Ford made an offer for Jaguar stock in 1989. It was placed in Premier Automotive Group when it was formed. After acquiring Land Rover, Ford marketed Jaguar and Land Rover together and sold them off in 2008.

===Land Rover===
Ford acquired Land Rover from BMW in 2000 after the break-up of the former Rover Group. On 18 September 2006, Ford announced the purchase of the rights to use the Rover name. BMW had licensed the Rover name to MG Rover Group from 2000 until 2005, when MG Rover collapsed after a failed merger with SAIC. As part of Ford's initial purchase of Land Rover, Ford had the first option to purchase the Rover name if MG Rover Group ceased trading. Ford did not plan to use the name in production, instead buying it merely to protect their use of the name Land Rover.

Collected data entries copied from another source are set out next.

/-- MATRIX_BEAT (R131, R133): one A row against the chunk at hand, which is loaded before its first row. A row counts one beat against
a chunk, however many branches meet there (R144). -/
def State.matrixBeat (s : State) : State :=
  let s := s.tryResume .matrix
  match s.movable .matrix with
  | none => s
  | some c => match mmaOf c.ins with
    | none => s
    | some w =>
      if c.phase != phaseRows then s
      else
        let (lo, hi, _) := c.branchBounds
        let base := c.chunk * c.chunkLen
        let chunk : Except EFail (Option Latch × State) := match c.ins with
          | .mmar _ => .ok (s.eng.latch, s)
          | _ => match s.eng.staging with
            | some r => .ok (some r, s)
            | none => do let (r, s) ← s.loadChunk c w c.chunk; return (some r, s.onEng fun e => { e with staging := some r })
        match chunk with
        | .error (x, s) => s.applyStop .matrix 0 x
        | .ok (none, s) => s.finishMm
        | .ok (some r, s) =>
          let klo := Nat.max lo base
          let khi := Nat.min hi (base + c.chunkLen)
          match s.readRow c w c.row klo khi with
          | .error (x, s) => s.applyStop .matrix 0 x
          | .ok ((row, scales, bad), s) =>
            let s := s.onEng fun e => if c.row = 0 then { e with shadow := some (e.acc, e.accBad) } else e
            let s := s.onEng fun e => e.mmRow w (c.descs.getD 0 {}).etype row scales bad r base (fromTo klo khi) c.row
            let s := s.onHead .matrix fun c => { c with row := c.row + 1, waitOn := none }
            let s := if lo ≤ base then s.countBeat else s
            if c.row + 1 < c.mmM then s else s.nextChunk c
def execMatrixBeat (s : State) : Out := done s.matrixBeat

/-! ### Curves and taps (R135, R136) -/

/-- The tree element after a branch's curve. -/
def treeSum (tree f : BitVec 32) : BitVec 32 :=
  BitVec.ofNat 32 ((Fmt.fp fp32).round (exactSum [fp32.val tree.toNat, fp32.val f.toNat] false).1 rne).1

/-- The tap element: the sum itself, or the slope. -/
def tapValue (w : MmaForm) (v : BitVec 32) (slope : Nat) : Nat := if w.tap = 1 then v.toNat else slope

/-- Evaluate columns j of row i of a branch; what stopped it, and how many columns are done. -/
def State.tapCols (s : State) (c : Cmd) (w : MmaForm) (k : Nat) : List Nat → Nat → Option EStop × Nat × State
  | [], done => (none, done, s)
  | j :: r, done =>
    let a := w.acc.toNat
    let v := s.eng.accAt a c.row j
    let cv := s.core.rdCurve k
    let x := fp32.val v.toNat
    let f := (cv.value x).1
    let skip := c.treeDone && done = 0
    let s := if skip then s else s.onEng fun e =>
      let e := e.setAcc (a + 1) c.row j (treeSum (e.accAt (a + 1) c.row j) (BitVec.ofNat 32 f))
      if e.rowBad a c.row then e.setRowBad (a + 1) c.row true else e
    match c.tap with
    | none => s.tapCols c w k r (done + 1)
    | some (d, _) =>
      match s.elemWrite .matrix d [j, c.row, c.branch] (tapValue w v (cv.slope x).1) (s.eng.rowBad a c.row) with
      | .ok (_, s) => s.tapCols c w k r (done + 1)
      | .error (e, s) => (some e, done, s)

/-- The next branch, or the end. -/
def State.nextBranch (s : State) (c : Cmd) : State :=
  let bs := branchesFrom 0 c.bmap
  match bs[c.branch + 1]? with
  | none => s.finishMm
  | some (lo, _, _) =>
    let q := lo / c.chunkLen
    let n := c.mmN s.eng
    let s := s.onEng fun e => e.zeroRegion (match mmaOf c.ins with | some w => w.acc.toNat | none => 0) c.mmM n
    let s := if q = c.chunk then s else s.onEng fun e => { e with staging := none }
    s.onHead .matrix fun c => { c with branch := c.branch + 1, chunk := q, row := 0, pos := 0, phase := phaseRows, treeDone := false }

/-- TAP_BEAT: the curves of one row of a branch. -/
def State.tapBeat (s : State) : State :=
  let s := s.tryResume .matrix
  match s.movable .matrix with
  | none => s
  | some c => match c.ins with
    | .mmad w =>
      if c.phase != phaseTaps then s
      else
        let n := c.mmN s.eng
        let (_, _, curve) := c.branchBounds
        match s.tapCols c w curve (fromTo c.pos n) 0 with
        | (some e, k, s) =>
          (s.onHead .matrix fun c => { c with pos := c.pos + k, treeDone := true }).applyStop .matrix k e
        | (none, k, s) =>
          let s := match c.front with | some f => s.advanceFront f k | none => s
          let s := (s.onHead .matrix fun c => { c with row := c.row + 1, pos := 0, treeDone := false }).countBeat
          if c.row + 1 < c.mmM then s else s.nextBranch c
    | _ => s
def execTapBeat (s : State) : Out := done s.tapBeat
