-- ==== Sys2Proof/Certificates/Slice0/Obligations.lean ====
section
/-! DEFINITION. The statements of this package: what the spec says the instructions and the machine do. -/

namespace Sys2Proof.Claim

open Sys2Proof Sys2Proof.Machine Sys2Proof.Safety

/-! ### Words of the statements -/

/-- The value of a scalar register at the issue. -/
abbrev S (s : State) (n : BitVec 6) : BitVec 64 := s.core.rdS n.toNat
/-- The state after a scalar register was written. -/
abbrev put (s : State) (n : BitVec 6) (v : BitVec 64) : State := s.onCore fun c => c.wrS n.toNat v
/-- Ready, by the fields of the word. -/
abbrev RdyS (s : State) (p : BitVec 4) (reads writes : List (BitVec 6)) : Prop :=
  Ready s p (reads.map BitVec.toNat) (writes.map BitVec.toNat)

/-- An S word, with its extension word, that the decoder refuses: at its issue it raises 0x02 (R30). -/
def Refused (w : BitVec 32) (e : Option (BitVec 32)) : Prop := ∃ x, decodeWords (.word .s w e) = .error x
/-- Its opcode, and the field [lo + n - 1 : lo] of it. -/
abbrev opcode (w : BitVec 32) : Nat := w.toNat / 2 ^ 25
abbrev bits (w : BitVec 32) (lo n : Nat) : Nat := w.toNat / 2 ^ lo % 2 ^ n

/-! ### Rows: a constructor with the value that the spec's table gives it -/

/-- Two-operand results by FN (R76, R77). -/
def binary : List ((RForm → Instr) × (BitVec 2 → BitVec 64 → BitVec 64 → BitVec 64)) :=
  [(Instr.add, fun f x y =>
      if f = 0 then x + y
      else if f = 1 then BitVec.ofInt 64 (clamp (-2 ^ 63) (2 ^ 63 - 1) (x.toInt + y.toInt))
      else BitVec.ofInt 64 (clamp 0 (2 ^ 64 - 1) ((x.toNat : Int) + y.toNat))),
   (Instr.sub, fun f x y =>
      if f = 0 then x - y
      else if f = 1 then BitVec.ofInt 64 (clamp (-2 ^ 63) (2 ^ 63 - 1) (x.toInt - y.toInt))
      else BitVec.ofInt 64 (clamp 0 (2 ^ 64 - 1) ((x.toNat : Int) - y.toNat))),
   (Instr.and, fun _ x y => x &&& y),
   (Instr.or, fun _ x y => x ||| y),
   (Instr.xor, fun _ x y => x ^^^ y),
   (Instr.shl, fun _ x y => x <<< (y.toNat % 64)),
   (Instr.shr, fun _ x y => x >>> (y.toNat % 64)),
   (Instr.sra, fun _ x y => x.sshiftRight (y.toNat % 64)),
   (Instr.min, fun _ x y => if x.toInt ≤ y.toInt then x else y),
   (Instr.max, fun _ x y => if y.toInt ≤ x.toInt then x else y),
   (Instr.minn, fun _ x y => if x.toNat ≤ y.toNat then x else y),
   (Instr.maxn, fun _ x y => if y.toNat ≤ x.toNat then x else y)]

/-- One-operand results (R76). -/
def unary : List ((RForm → Instr) × (BitVec 2 → BitVec 64 → BitVec 64)) :=
  [(Instr.clz, fun _ x => BitVec.ofNat 64 ((List.range 64).takeWhile fun k => !x.getLsbD (63 - k)).length),
   (Instr.ctz, fun _ x => BitVec.ofNat 64 ((List.range 64).takeWhile fun k => !x.getLsbD k).length),
   (Instr.popc, fun _ x => BitVec.ofNat 64 ((List.range 64).filter fun k => x.getLsbD k).length),
   (Instr.sext, fun f x => (x.setWidth (8 * 2 ^ f.toNat)).signExtend 64),
   (Instr.zext, fun f x => (x.setWidth (8 * 2 ^ f.toNat)).zeroExtend 64)]

/-- Results with an immediate (R78). -/
def immediate : List ((IForm → Instr) × (BitVec 64 → Int → BitVec 64)) :=
  [(Instr.addi, fun x i => x + BitVec.ofInt 64 i),
   (Instr.andi, fun x i => x &&& BitVec.ofInt 64 i),
   (Instr.ori, fun x i => x ||| BitVec.ofInt 64 i),
   (Instr.xori, fun x i => x ^^^ BitVec.ofInt 64 i),
   (Instr.shli, fun x i => x <<< i.toNat),
   (Instr.shri, fun x i => x >>> i.toNat),
   (Instr.srai, fun x i => x.sshiftRight i.toNat),
   (Instr.lih, fun x i => (BitVec.ofInt 64 i <<< 32) ||| (x &&& 0xFFFFFFFF#64))]

/-- Products and quotients (R76, R77): the constructor, whether it is a divide, the result. -/
def muldiv : List ((RForm → Instr) × Bool × (BitVec 2 → BitVec 64 → BitVec 64 → BitVec 64)) :=
  [(Instr.mul, false, fun f x y =>
      if f = 0 then x * y
      else if f = 1 then BitVec.ofInt 64 (clamp (-2 ^ 63) (2 ^ 63 - 1) (x.toInt * y.toInt))
      else BitVec.ofInt 64 (clamp 0 (2 ^ 64 - 1) ((x.toNat : Int) * y.toNat))),
   (Instr.mulh, false, fun _ x y => BitVec.ofInt 64 (x.toInt * y.toInt / 2 ^ 64)),
   (Instr.mulhn, false, fun _ x y => BitVec.ofNat 64 (x.toNat * y.toNat / 2 ^ 64)),
   (Instr.div, true, fun _ x y =>
      if y = 0 then BitVec.allOnes 64
      else if x.toInt = -2 ^ 63 ∧ y.toInt = -1 then BitVec.ofInt 64 (-2 ^ 63) else BitVec.ofInt 64 (x.toInt.tdiv y.toInt)),
   (Instr.divn, true, fun _ x y => if y = 0 then BitVec.allOnes 64 else BitVec.ofNat 64 (x.toNat / y.toNat)),
   (Instr.rem, true, fun _ x y =>
      if y = 0 then x
      else if x.toInt = -2 ^ 63 ∧ y.toInt = -1 then 0
      else BitVec.ofInt 64 (x.toInt - y.toInt * x.toInt.tdiv y.toInt)),
   (Instr.remn, true, fun _ x y => if y = 0 then x else BitVec.ofNat 64 (x.toNat - y.toNat * (x.toNat / y.toNat)))]

/-- CMP's conditions (R79). -/
def condition (c : BitVec 4) (x y : BitVec 64) : Prop :=
  match c.toNat with
  | 0 => x = y
  | 1 => x ≠ y
  | 2 => x.toInt < y.toInt
  | 3 => y.toInt ≤ x.toInt
  | 4 => x.toNat < y.toNat
  | 5 => y.toNat ≤ x.toNat
  | 6 => x.toInt ≤ y.toInt
  | 7 => y.toInt < x.toInt
  | 8 => x.toNat ≤ y.toNat
  | 9 => y.toNat < x.toNat
  | 10 => x &&& y ≠ 0
  | _ => x &&& y = 0

/-- Predicate operations of two sources (R80). -/
def predicate : List ((PLogForm → Instr) × (Bool → Bool → Bool)) :=
  [(Instr.pand, fun u v => u && v), (Instr.por, fun u v => u || v), (Instr.pxor, fun u v => xor u v),
   (Instr.pnot, fun u _ => !u), (Instr.pmov, fun u _ => u)]

end Sys2Proof.Claim

section

open Sys2Proof Sys2Proof.Machine Sys2Proof.Safety Sys2Proof.Claim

Ford sold Jaguar and Land Rover to Tata Motors in March 2008 for £1.15 billion. As part of Ford's sale of Jaguar and Land Rover to Tata Motors, the defunct Rover brand name was included, as well as the Daimler and Lanchester marques.

===Volvo Cars===
Ford acquired Volvo's automotive division in 1999, and Volvo's commercial vehicles division became a separate company — the two sharing symbols and trademarks.

With Volvo engineers, Ford was able to adapt Volvo's Haldex AWD to Ford models as well as adapt the Volvo P2 Platform to its D3 and D4 Platforms — used for the Ford Five Hundred, Taurus X, Flex and Explorer as well as the Lincoln MKS, MKT.

Volvo engineers incorporated numerous Volvo safety innovations in to these vehicles including a bolt-in hydroformed cross-car steel beam between the B-pillars directly below an identical reinforced roof crossbeam above the B-pillars, to channel impact forces around the passenger compartment. Ford marketed the system as its SPACE Architecture (Side Protection and Cabin Enhancement), what Volvo called its Side Impact Protection System (SIPS). Front frame rails were redesigned to better absorb impact forces, and Volvo also co-engineered collapsible steering columns and roof-mounted airbags.

Initially, Ford achieved only a tepid market with its D3 vehicles, though after the PAG group divested itself of Volvo, the Fifth Generation Explorer enjoyed broad market success.

Geely was reported to have approached Ford in mid-2008 about a possible takeover of Volvo Cars. On 28 October 2009, Ford named Geely the preferred buyer of Volvo Cars. On 23 December 2009, Ford confirmed that all substantive commercial terms for the sale to Geely had been settled. Geely signed a deal with Ford to acquire Volvo Cars for $1.8 billion on 28 March 2010 and closed the deal on 2 August 2010.